**EXERCISE AIM:**
Each record must be repeated exactly. None may be dropped.

**Stored data:**
_ _ _

/-- mmode enter: an enter that has waited takes no check again. -/
def execMmodeEnter (shadow : Bool) (s : State) : Host.Outcome State Fault Refusal :=
  let h := s.cur
  let waited := s.ctx.waiting == some .array
  if !waited && (s.ownsArray h || !s.enterOk h) then endV s (.error matrixFault)
  else
    let s1 := if s.ownsArray h then s else s.modCore (coreOf h) fun k => k.queueArray h
    endV s (if s1.ownsArray h then .ok (s1.entered h shadow) else .error (.wait .array s1))

/-- mmode leave. -/
def execMmodeLeave (s : State) : Host.Outcome State Fault Refusal :=
  let h := s.cur
  endV s (if s.ownsArray h then
      .ok ((s.modCore (coreOf h) fun k => k.leaveArray h).modCtx h fun c => { c with shadow := false })
    else .error matrixFault)

/-- The first waiting context of the current hart's core takes a free array (R104). -/
def execMatrixArrayGrant (s : State) : Host.Outcome State Fault Refusal :=
  .next (s.modCore (coreOf s.cur) Core.grantArray)

/-! ### The tile grant (R107, R108, R332) -/

/-- M, N and K of a packed word (Table 6-3). -/
def packM (w : Word) : Nat := fld w 0 16
def packN (w : Word) : Nat := fld w 16 16
def packK (w : Word) : Nat := fld w 32 32

/-- A packed grant. -/
def packTile (m n k : Nat) : Word := BitVec.ofNat 64 (m % 2 ^ 16 + n % 2 ^ 16 * 2 ^ 16 + k % 2 ^ 32 * 2 ^ 32)

/-- The grant of R107 for capacities VA, VB and a tile width. -/
def tileGrant (req : Word) (va vb mvl : Nat) : Word :=
  let m := min (packM req) 256
  let n := min (packN req) mvl
  let k := if m = 0 ∨ n = 0 then 0 else min (packK req) (min (va / m) (8 * vb / n))
  packTile m n (k / 2 * 2)

/-- msettile. -/
def execMsettile (bd bs : BReg) (va vb : VReg) (s : State) : Host.Outcome State Fault Refusal :=
  let h := s.cur
  let x := s.ctx
  let w := s.sweep h
  let ta := x.tagAt va.toNat
  let tb := x.tagAt vb.toNat
  endV s (do
    need (vb.toNat % 8 == 0) illegalWord
    need (ta != tagNONE && tb != tagNONE) tagFault
    need (s.ownsArray h) matrixFault
    let g := tileGrant (x.br bs) (w.capacity ta) (w.capacity tb) (s.mvl h)
    .ok (s.modCtx h fun c => { c.bw bd g with kmtile := g }))

/-! ### Tiles zeroed, retagged, checked (R322, R333, R336) -/

/-- mzero. -/
def execMzero (z : ZReg) (tag : Tag) (s : State) : Host.Outcome State Fault Refusal :=
  let h := s.cur
  endV s (do
    need (tileTagOk tag) tagFault
    need (s.matrixOk h z) matrixFault
    let s1 := s.touchRows h z 0 (rowSet 0 256)
    let s2 := s1.modTile h z fun t => { t.retag tag with fill := 0, cells := [] }
    .ok (s2.modCore (coreOf h) fun k => { k with zpoison := k.zpoison.filter fun e => e.1 % 32 != z.toNat }))

/-- mtag. -/
def execMtag (z : ZReg) (tag : Tag) (s : State) : Host.Outcome State Fault Refusal :=
  let h := s.cur
  endV s (do
    need (tileTagOk tag) tagFault
    need (s.matrixOk h z) matrixFault
    let s1 := if (s.tile h z).tag = tag then s else s.touchRows h z (rowSet 0 256) (rowSet 0 256)
    .ok (s1.modTile h z fun t => t.retag tag))

/-- The counter that mchk reads. -/
def Tile.counter (t : Tile) : ChkSel → W32
  | .pass => t.pass
  | .mismatch => t.mismatch
  | .abstain => t.abstain

/-- mchk. -/
def execMchk (sel : ChkSel) (clr : Bool) (bd : BReg) (z : ZReg) (s : State) : Host.Outcome State Fault Refusal :=
  let h := s.cur
  endV s (do
    need (s.matrixOk h z) matrixFault
    let s1 := s.bw bd (zext ((s.tile h z).counter sel))
    .ok (if clr then s1.modTile h z fun t => { t with pass := 0, mismatch := 0, abstain := 0 } else s1))

/-! ### Loads and stores of tiles (R328) -/

/-- The elements of the region of mldz and mstz, by ascending row and column. -/
def tileElems (a st : Word) (m n : Nat) : List MemElem :=
  (List.range m).flatMap fun i => (List.range n).map fun j =>
    { r := i, c := j, va := a + BitVec.ofNat 64 i * st + BitVec.ofNat 64 (8 * j), n := 8, sh := 0 }

/-- The checks of mldz and mstz after the tile tag, and their pins (R328). -/
def State.tileRegion (s : State) (h : Nat) (b1 b2 : BReg) (acc : Acc) :
    Except VStop (List MemElem × Pins × State) := do
  let x := (s.hartAt h).ctx
  let n := packN x.kmtile
  need (decide (n ≤ s.mvl h)) matrixFault
  let a := x.br b1
  let st := x.br b2
  need (aligned a 8) (.fault 0x06 a)
  need (aligned st 8) (.fault 0x06 (a + st))
  let els := tileElems a st (packM x.kmtile) n
  let v := s.vecView h
  let (p, s1) ← s.probe v acc (pagesOf v.kspb els) []
  .ok (els, p, s1)

/-- The rows that mldz reads and writes (Table 21-1). -/
def mldzRows (m n mvl : Nat) (changed : Bool) : BitVec 256 × BitVec 256 :=
  let part := if n < mvl then rowSet 0 (min m 256) else 0
  let rest := if changed then rowSet (min m 256) 256 else 0
  (part ||| rest, rowSet 0 (min m 256) ||| rest)

/-- mldz. -/
def execMldz (z : ZReg) (b1 b2 : BReg) (tag : Tag) (s : State) : Host.Outcome State Fault Refusal :=
  let h := s.cur
  endV s (do
    need (tileTagOk tag) tagFault
    need (s.matrixOk h z) matrixFault
    let (els, p, s1) ← s.tileRegion h b1 b2 .load
    let v := s.vecView h
    s1.awaitData h v p false els
    let (rd, wr) := mldzRows (packM s.ctx.kmtile) (packN s.ctx.kmtile) (s.mvl h) ((s.tile h z).tag != tag)
    let s2 := s1.touchRows h z rd wr
    let vals ← s2.readElems h v.kspb p (fun e bs => ((e, ofBytes 48 bs) : MemElem × W48)) els
    let s3 := (s2.heat v .strided p els).cleanTile h z
      fun r c => decide (r < packM s.ctx.kmtile) && decide (c < packN s.ctx.kmtile)
    .ok (s3.modTile h z fun t =>
      (vals.foldl (fun q e => q.put (s.clusterSet h) e.1.r e.1.c e.2) t).retag tag))

/-- mstz: a poisoned element is written poisoned, unread (R206, R207). -/
def execMstz (z : ZReg) (b1 b2 : BReg) (s : State) : Host.Outcome State Fault Refusal :=
  let h := s.cur
  endV s (do
    need (s.matrixOk h z) matrixFault
    let t := s.tile h z
    need (t.tag != tagNONE) tagFault
    let (els, p, s1) ← s.tileRegion h b1 b2 .store
    let v := s.vecView h
    let s2 := ((s1.sealIO h p).touchRows h z (rowSet 0 (min (packM s.ctx.kmtile) 256)) 0).makeRoom h (8 * els.length)
    let s3 := els.foldl (fun u e =>
      u.vecStore h (pinnedPa v.kspb p e 0) (bytesOf ((t.at (s.clusterSet h) e.r e.c).setWidth 64) 8)
        (List.replicate 8 0xFF) (s.tilePoison h z fun r c => r == e.r && c == e.c)) s2
    .ok (s3.heat v .strided p els))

_ _ _

**ANSWER BOX:**
/-- mmode enter: an enter that has waited takes no check again. -/
def execMmodeEnter (shadow : Bool) (s : State) : Host.Outcome State Fault Refusal :=
  let h := s.cur
  let waited := s.ctx.waiting == some .array
  if !waited && (s.ownsArray h || !s.enterOk h) then endV s (.error matrixFault)
  else
    let s1 := if s.ownsArray h then s else s.modCore (coreOf h) fun k => k.queueArray h
    endV s (if s1.ownsArray h then .ok (s1.entered h shadow) else .error (.wait .array s1))

/-- mmode leave. -/
def execMmodeLeave (s : State) : Host.Outcome State Fault Refusal :=
  let h := s.cur
  endV s (if s.ownsArray h then
      .ok ((s.modCore (coreOf h) fun k => k.leaveArray h).modCtx h fun c => { c with shadow := false })
    else .error matrixFault)

/-- The first waiting context of the current hart's core takes a free array (R104). -/
def execMatrixArrayGrant (s : State) : Host.Outcome State Fault Refusal :=
  .next (s.modCore (coreOf s.cur) Core.grantArray)

/-! ### The tile grant (R107, R108, R332) -/

/-- M, N and K of a packed word (Table 6-3). -/
def packM (w : Word) : Nat := fld w 0 16
def packN (w : Word) : Nat := fld w 16 16
def packK (w : Word) : Nat := fld w 32 32

/-- A packed grant. -/
def packTile (m n k : Nat) : Word := BitVec.ofNat 64 (m % 2 ^ 16 + n % 2 ^ 16 * 2 ^ 16 + k % 2 ^ 32 * 2 ^ 32)

/-- The grant of R107 for capacities VA, VB and a tile width. -/
def tileGrant (req : Word) (va vb mvl : Nat) : Word :=
  let m := min (packM req) 256
  let n := min (packN req) mvl
  let k := if m = 0 ∨ n = 0 then 0 else min (packK req) (min (va / m) (8 * vb / n))
  packTile m n (k / 2 * 2)

/-- msettile. -/
def execMsettile (bd bs : BReg) (va vb : VReg) (s : State) : Host.Outcome State Fault Refusal :=
  let h := s.cur
  let x := s.ctx
  let w := s.sweep h
  let ta := x.tagAt va.toNat
  let tb := x.tagAt vb.toNat
  endV s (do
    need (vb.toNat % 8 == 0) illegalWord
    need (ta != tagNONE && tb != tagNONE) tagFault
    need (s.ownsArray h) matrixFault
    let g := tileGrant (x.br bs) (w.capacity ta) (w.capacity tb) (s.mvl h)
    .ok (s.modCtx h fun c => { c.bw bd g with kmtile := g }))

/-! ### Tiles zeroed, retagged, checked (R322, R333, R336) -/

/-- mzero. -/
def execMzero (z : ZReg) (tag : Tag) (s : State) : Host.Outcome State Fault Refusal :=
  let h := s.cur
  endV s (do
    need (tileTagOk tag) tagFault
    need (s.matrixOk h z) matrixFault
    let s1 := s.touchRows h z 0 (rowSet 0 256)
    let s2 := s1.modTile h z fun t => { t.retag tag with fill := 0, cells := [] }
    .ok (s2.modCore (coreOf h) fun k => { k with zpoison := k.zpoison.filter fun e => e.1 % 32 != z.toNat }))

/-- mtag. -/
def execMtag (z : ZReg) (tag : Tag) (s : State) : Host.Outcome State Fault Refusal :=
  let h := s.cur
  endV s (do
    need (tileTagOk tag) tagFault
    need (s.matrixOk h z) matrixFault
    let s1 := if (s.tile h z).tag = tag then s else s.touchRows h z (rowSet 0 256) (rowSet 0 256)
    .ok (s1.modTile h z fun t => t.retag tag))

/-- The counter that mchk reads. -/
def Tile.counter (t : Tile) : ChkSel → W32
  | .pass => t.pass
  | .mismatch => t.mismatch
  | .abstain => t.abstain

/-- mchk. -/
def execMchk (sel : ChkSel) (clr : Bool) (bd : BReg) (z : ZReg) (s : State) : Host.Outcome State Fault Refusal :=
  let h := s.cur
  endV s (do
    need (s.matrixOk h z) matrixFault
    let s1 := s.bw bd (zext ((s.tile h z).counter sel))
    .ok (if clr then s1.modTile h z fun t => { t with pass := 0, mismatch := 0, abstain := 0 } else s1))

/-! ### Loads and stores of tiles (R328) -/

/-- The elements of the region of mldz and mstz, by ascending row and column. -/
def tileElems (a st : Word) (m n : Nat) : List MemElem :=
  (List.range m).flatMap fun i => (List.range n).map fun j =>
    { r := i, c := j, va := a + BitVec.ofNat 64 i * st + BitVec.ofNat 64 (8 * j), n := 8, sh := 0 }

/-- The checks of mldz and mstz after the tile tag, and their pins (R328). -/
def State.tileRegion (s : State) (h : Nat) (b1 b2 : BReg) (acc : Acc) :
    Except VStop (List MemElem × Pins × State) := do
  let x := (s.hartAt h).ctx
  let n := packN x.kmtile
  need (decide (n ≤ s.mvl h)) matrixFault
  let a := x.br b1
  let st := x.br b2
  need (aligned a 8) (.fault 0x06 a)
  need (aligned st 8) (.fault 0x06 (a + st))
  let els := tileElems a st (packM x.kmtile) n
  let v := s.vecView h
  let (p, s1) ← s.probe v acc (pagesOf v.kspb els) []
  .ok (els, p, s1)

/-- The rows that mldz reads and writes (Table 21-1). -/
def mldzRows (m n mvl : Nat) (changed : Bool) : BitVec 256 × BitVec 256 :=
  let part := if n < mvl then rowSet 0 (min m 256) else 0
  let rest := if changed then rowSet (min m 256) 256 else 0
  (part ||| rest, rowSet 0 (min m 256) ||| rest)

/-- mldz. -/
def execMldz (z : ZReg) (b1 b2 : BReg) (tag : Tag) (s : State) : Host.Outcome State Fault Refusal :=
  let h := s.cur
  endV s (do
    need (tileTagOk tag) tagFault
    need (s.matrixOk h z) matrixFault
    let (els, p, s1) ← s.tileRegion h b1 b2 .load
    let v := s.vecView h
    s1.awaitData h v p false els
    let (rd, wr) := mldzRows (packM s.ctx.kmtile) (packN s.ctx.kmtile) (s.mvl h) ((s.tile h z).tag != tag)
    let s2 := s1.touchRows h z rd wr
    let vals ← s2.readElems h v.kspb p (fun e bs => ((e, ofBytes 48 bs) : MemElem × W48)) els
    let s3 := (s2.heat v .strided p els).cleanTile h z
      fun r c => decide (r < packM s.ctx.kmtile) && decide (c < packN s.ctx.kmtile)
    .ok (s3.modTile h z fun t =>
      (vals.foldl (fun q e => q.put (s.clusterSet h) e.1.r e.1.c e.2) t).retag tag))

/-- mstz: a poisoned element is written poisoned, unread (R206, R207). -/
def execMstz (z : ZReg) (b1 b2 : BReg) (s : State) : Host.Outcome State Fault Refusal :=
  let h := s.cur
  endV s (do
    need (s.matrixOk h z) matrixFault
    let t := s.tile h z
    need (t.tag != tagNONE) tagFault
    let (els, p, s1) ← s.tileRegion h b1 b2 .store
    let v := s.vecView h
    let s2 := ((s1.sealIO h p).touchRows h z (rowSet 0 (min (packM s.ctx.kmtile) 256)) 0).makeRoom h (8 * els.length)
    let s3 := els.foldl (fun u e =>
      u.vecStore h (pinnedPa v.kspb p e 0) (bytesOf ((t.at (s.clusterSet h) e.r e.c).setWidth 64) 8)
        (List.replicate 8 0xFF) (s.tilePoison h z fun r c => r == e.r && c == e.c)) s2
    .ok (s3.heat v .strided p els))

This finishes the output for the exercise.